Step 2: Write the Expression for Electrostatic Force
The electrostatic force between two point charges, according to Coulomb's law, is
$F = \dfrac{k\,q\,(Q - q)}{r^2}$
where $k$ is the Coulomb constant and $r$ is the distance between the charges.
Step 3: Differentiate the Force with Respect to $q$ to Find the Maximum
We treat $F$ as a function of $q$ and set its derivative to zero to locate the maximum:
$F(q) = \dfrac{k}{r^2}\,\bigl(q \, Q - q^2\bigr)$
$\dfrac{dF}{dq} = \dfrac{k}{r^2}\,\bigl(Q - 2q\bigr)$
Set this derivative equal to zero to find the critical point:
$\dfrac{k}{r^2}\,\bigl(Q - 2q\bigr) = 0 \quad \Rightarrow \quad Q - 2q = 0 \quad \Rightarrow \quad Q = 2q$
Step 4: Conclude the Optimal Division of Charges
The condition $Q = 2q$ implies $q = \dfrac{Q}{2}$. So, when $q = \dfrac{Q}{2}$, the force between $q$ and $(Q - q)$ is maximum.

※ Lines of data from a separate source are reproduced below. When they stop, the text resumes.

/-- Updates of the boot NOR and attestation: an update runs unless a session is open, and programs an image that passes the
checks; a report is a snapshot for a proper destination, and when it is done its signed bytes are there (R483, R486).

The image service: a source opens a session while none of another source is open and an image is available, sets the
page, reads the image through the window and closes it; every access of another source is answered CONFLICT; a session
without an access for 1 s ends (R484, R485). -/
def Obligations.NorAttestationAndImageServiceAct : Prop :=
  (
    ∀ s : State, s.canonical →
      (s.mgmt.norUpdate = false →
        (s.sessionOpen = false → Answers .norUpdate s fun t => t.f F.MGT_NOR_CMD_GO = 1 ∧ t.mgmt.norUpdate = true) ∧
        (s.sessionOpen = true → Answers .norUpdate s fun t => t.f F.MGT_NOR_CMD_RESULT = 2 ∧ t.mgmt = s.mgmt)) ∧
      (∀ env : VaultEnv, s.mgmt.norUpdate = true → s.fwRuns = true →
        (s.f F.MGT_NOR_SRC_ADDR % 4096 ≠ 0 → Answers (.norUpdateDone env none) s fun t =>
          t.f F.MGT_NOR_CMD_GO = 0 ∧ t.f F.MGT_NOR_CMD_RESULT = 1 ∧ t.mgmt.nor = s.mgmt.nor ∧ t.mgmt.norUpdate = false) ∧
        (let a : PA := BitVec.ofNat 56 (s.f F.MGT_NOR_SRC_ADDR)
          let len := s.f F.MGT_NOR_LEN_LEN
          let r := s.readAny a len norReader env none
          a.toNat % 4096 = 0 → s.plainRange a (max 1 len) = true → len ≤ 2 ^ 26 → r.2.ready = true →
          r.1.checkForNor r.2.data r.2.poison a.toNat = .ok () → Answers (.norUpdateDone env none) s fun t =>
            t.mgmt.nor = some r.2.data ∧ t.f F.MGT_NOR_CMD_GO = 0 ∧ t.f F.MGT_NOR_CMD_RESULT = 0 ∧ t.bit F.MGT_STS_EVENTS 1 = true)) ∧
      (s.mgmt.report = none →
        (s.f F.MGT_ATT_ADDR_ADDR % 64 = 0 → s.plainRange (BitVec.ofNat 56 (s.f F.MGT_ATT_ADDR_ADDR)) 512 = true → Answers .attest s fun t =>
          t.f F.MGT_ATT_CMD_GO = 1 ∧ t.mgmt.report = some ⟨BitVec.ofNat 56 (s.f F.MGT_ATT_ADDR_ADDR), s.reportBytes⟩) ∧
        (s.f F.MGT_ATT_ADDR_ADDR % 64 ≠ 0 → Answers .attest s fun t => t.f F.MGT_ATT_CMD_RESULT = 1 ∧ t.mgmt = s.mgmt)) ∧
      (∀ r, s.mgmt.report = some r → s.fwRuns = true → Answers .attestDone s fun t =>
        let sig := (Config.attestSignature s.free (sm3 r.bytes)).take 64
        let u := s.writeRange r.addr (r.bytes ++ sig ++ List.replicate (64 - sig.length) 0) 0
        t.dram = u.dram ∧ t.stores = u.stores ∧ t.mgmt.report = none ∧ t.f F.MGT_ATT_CMD_GO = 0 ∧ t.f F.MGT_ATT_CMD_RESULT = 0 ∧
          t.bit F.MGT_STS_EVENTS 2 = true)) ∧
  (
    ∀ (src : Node) (s : State), s.canonical →
      (s.sessionOther src = false →
        (s.imageAvail = true → Answers (.sessionOpen src) s fun t => t.f F.MGT_IMG_SESSION_OPEN = 1 ∧ t.f F.MGT_IMG_SESSION_OWNER = src.toNat ∧
          t.mgmt.sessionAt = s.count ∧ t.out = s.out ++ [.ctrl src R.MGT_IMG_SESSION stOk []]) ∧
        (s.imageAvail = false → Answers (.sessionOpen src) s fun t => t = { s with out := s.out ++ [.ctrl src R.MGT_IMG_SESSION stDenied []] }) ∧
        (Answers (.sessionClose src) s fun t => t.f F.MGT_IMG_SESSION_OPEN = 0 ∧ t.f F.MGT_IMG_SESSION_OWNER = 0 ∧
          t.out = s.out ++ [.ctrl src R.MGT_IMG_SESSION stOk []]) ∧
        (∀ page : Fin 128, Answers (.imgPage src page) s fun t => t.f F.MGT_IMG_PAGE_PAGE = page.val ∧ t.out = s.out ++ [.ctrl src R.MGT_IMG_PAGE stOk []]) ∧
        (∀ (off : Fin 524288) (len : Fin 65), s.sessionOpen = true →
          524288 * s.f F.MGT_IMG_PAGE_PAGE + off.val + len.val < fieldLe (s.norBytes 0x10 8) 0 8 → Answers (.imgWinRead src off len) s fun t =>
            t.out = s.out ++ [.ctrl src (0x3080000 + off) stOk (s.norBytes (524288 * s.f F.MGT_IMG_PAGE_PAGE + off) len)] ∧
              t.mgmt.sessionAt = s.count ∧ t.regs = s.regs)) ∧
      (s.sessionOther src = true →
        (Answers (.sessionOpen src) s fun t => t = { s with out := s.out ++ [.ctrl src R.MGT_IMG_SESSION stConflict []] }) ∧
        (Answers (.sessionClose src) s fun t => t = { s with out := s.out ++ [.ctrl src R.MGT_IMG_SESSION stConflict []] }) ∧
        (∀ page : Fin 128, Answers (.imgPage src page) s fun t => t = { s with out := s.out ++ [.ctrl src R.MGT_IMG_PAGE stConflict []] })) ∧
      (s.sessionOpen = true → s.mgmt.sessionAt + 1000000000 ≤ s.count → Answers .imgServeEnd s fun t =>
        t.f F.MGT_IMG_SESSION_OPEN = 0 ∧ t.f F.MGT_IMG_SESSION_OWNER = 0))

/-- The I3C target: an index that Table 21-4 lists is selected and its register is read in eight bytes, a recovery write
resets the device or sets its boot source, and the common command codes answer and change the target's address and its
interrupt enable. The test access port goes from state to state, and shifts its register bit by bit (R487, R488, R503). -/
def Obligations.I3cTargetAndTestPortAnswer : Prop :=
  ∀ s : State, s.canonical →
    (s.i3cDriven = true →
      (∀ (index : W16) (data : Bytes), index.toNat ≠ i3cRecoveryIndex → s.fwRuns = true → (i3cRegister index.toNat).isSome = true →
        Answers (.i3cIndexWrite index data) s fun t => t.mgmt.i3cIndex = index.toNat ∧ t.mgmt.ibiPending = false ∧ t.regs = s.regs ∧ t.out = s.out) ∧
      (∀ v : W64, s.fwRuns = true → (i3cRegister s.mgmt.i3cIndex).bind s.readReg = some v → Answers .i3cRead s fun t =>
        t.out = s.out ++ [.i3c (leBytes 8 v.toNat)] ∧ t.regs = s.regs) ∧
      (∀ src : Byte, 1 ≤ src.toNat → src.toNat ≤ 3 → Answers (.i3cRecovery 0x5A 3 src) s fun t =>
        t.f F.AO_BOOT_SRC = src.toNat ∧ ∀ o, o ≠ R.AO_BOOT → t.reg o = s.reg o) ∧
      (∀ b0 b1 b2 : Byte, b0 ≠ 0x5A → Answers (.i3cRecovery b0 b1 b2) s fun t => t.regs = s.regs ∧ t.boot = s.boot) ∧
      (Answers (.i3cCcc (.enec true)) s fun t => t.mgmt.ibiEnabled = true) ∧
      (Answers (.i3cCcc (.disec true)) s fun t => t.mgmt.ibiEnabled = false) ∧
      (Answers (.i3cCcc .rstdaa) s fun t => t.mgmt.i3cAddr = 0) ∧
      (Answers (.i3cCcc .getpid) s fun t => t.out = s.out ++ [.i3c s.i3cPid]) ∧
      (∀ a : Fin 128, s.mgmt.i3cAddr = 0 → Answers (.i3cCcc (.setdasa 0x4C a)) s fun t => t.mgmt.i3cAddr = a.val ∧ t.out = s.out)) ∧
    (Answers (.boundaryScan .reset) s fun t => t = { s with tap := {} }) ∧
    (∀ (tms tdi : Bool) (balls : List Bool),
      (s.tap.state ≠ 4 → s.tap.state ≠ 11 → Answers (.boundaryScan (.clocks [(tms, tdi)] balls)) s fun t =>
        t.tap.state = tapNext s.tap.state tms ∧ t.out = s.out ∧ (s.tap.state = 3 → t.tap.scan = balls)) ∧
      (s.tap.state = 4 → ∀ b l, s.tap.scan = b :: l → Answers (.boundaryScan (.clocks [(tms, tdi)] balls)) s fun t =>
        t.tap.state = tapNext 4 tms ∧ t.tap.scan = l ++ [tdi] ∧ t.out = s.out ++ [.tdo [b]]))

/-! ## Memory, trust and the counter (chapters 1, 3, 11 and 13) -/

/-- A store of bytes changes its range and nothing else: in the stores space exactly the bytes stored, while no flip mask is
armed and the stores are not fenced, and nothing where they are; in a DRAM space without a cache only the code words of the grains that the range touches, and one whole grain
becomes its bytes with their check bytes (R268 to R271, R365). -/
def Obligations.StoringChangesOnlyItsRange : Prop :=
  ∀ (a : PA) (bs : Bytes) (tag : Tag) (s : State), s.canonical → offsetOf a + bs.length ≤ 2 ^ 52 →
    let t := s.writeRange a bs tag
    (spaceOf a = 4 → s.f F.LDG_FLIP_SEL_ARM = 0 → (∀ p ∈ pieces a bs.length, s.storeFenced (offsetOf p.1) = false) → t.dram = s.dram ∧ ∀ o, Sparse.get zeroByte t.stores o =
      if offsetOf a ≤ o ∧ o < offsetOf a + bs.length then bs.getD (o - offsetOf a) 0 else Sparse.get zeroByte s.stores o) ∧
    (spaceOf a = 4 → (∀ p ∈ pieces a bs.length, s.storeFenced (offsetOf p.1) = true) → t.stores = s.stores ∧ t.dram = s.dram) ∧
    (spaceOf a = 1 ∨ spaceOf a = 2 → t.stores = s.stores ∧
      (∀ k, (∀ p ∈ pieces a bs.length, ∀ l, s.loc (grainOf p.1) = some l →
          (k < rawKey l.unit l.data ∨ rawKey l.unit l.data + 128 ≤ k) ∧ (k < rawKey l.unit l.check ∨ rawKey l.unit l.check + 8 ≤ k)) →
        Sparse.get zeroByte t.dram k = Sparse.get zeroByte s.dram k) ∧
      (∀ l, a.toNat % 128 = 0 → bs.length = 128 → s.loc a = some l → s.unitFenced l.unit = false →
          s.dramCtl.reported.contains (clusterOfUnit l.unit) = false → s.f F.LDG_FLIP_SEL_ARM = 0 →
        t.getGrain l = (bs, rsCheck bs)))

/-- A source matches trust entry i when VALID is 1 and (SRC AND MASK) = (MATCH AND MASK); it holds a right exactly when some
entry that it matches gives it (R306). -/
def Obligations.TrustRightsAreTheOrOfTheEntriesMatched : Prop :=
  ∀ (s : State) (src : Node),
    (∀ i < 16, s.trustMatches i src = true ↔ s.f (F.POOL_TRUST_VALID i) = 1 ∧
      src.toNat &&& s.f (F.POOL_TRUST_MASK i) = s.f (F.POOL_TRUST_MATCH i) &&& s.f (F.POOL_TRUST_MASK i)) ∧
    (∀ right : Nat → Fld, s.trusted src right = true ↔ ∃ i < 16, s.f (right i) = 1 ∧ s.f (F.POOL_TRUST_VALID i) = 1 ∧
      src.toNat &&& s.f (F.POOL_TRUST_MASK i) = s.f (F.POOL_TRUST_MATCH i) &&& s.f (F.POOL_TRUST_MASK i))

Step 5: Visual Representation (Optional)
The situation can be visualized using the figure:
Final Answer
When the total charge $Q$ is divided as $q = \dfrac{Q}{2}$ and $(Q - q) = \dfrac{Q}{2}$, the electrostatic repulsion is maximum. This corresponds to the condition $Q = 2q.$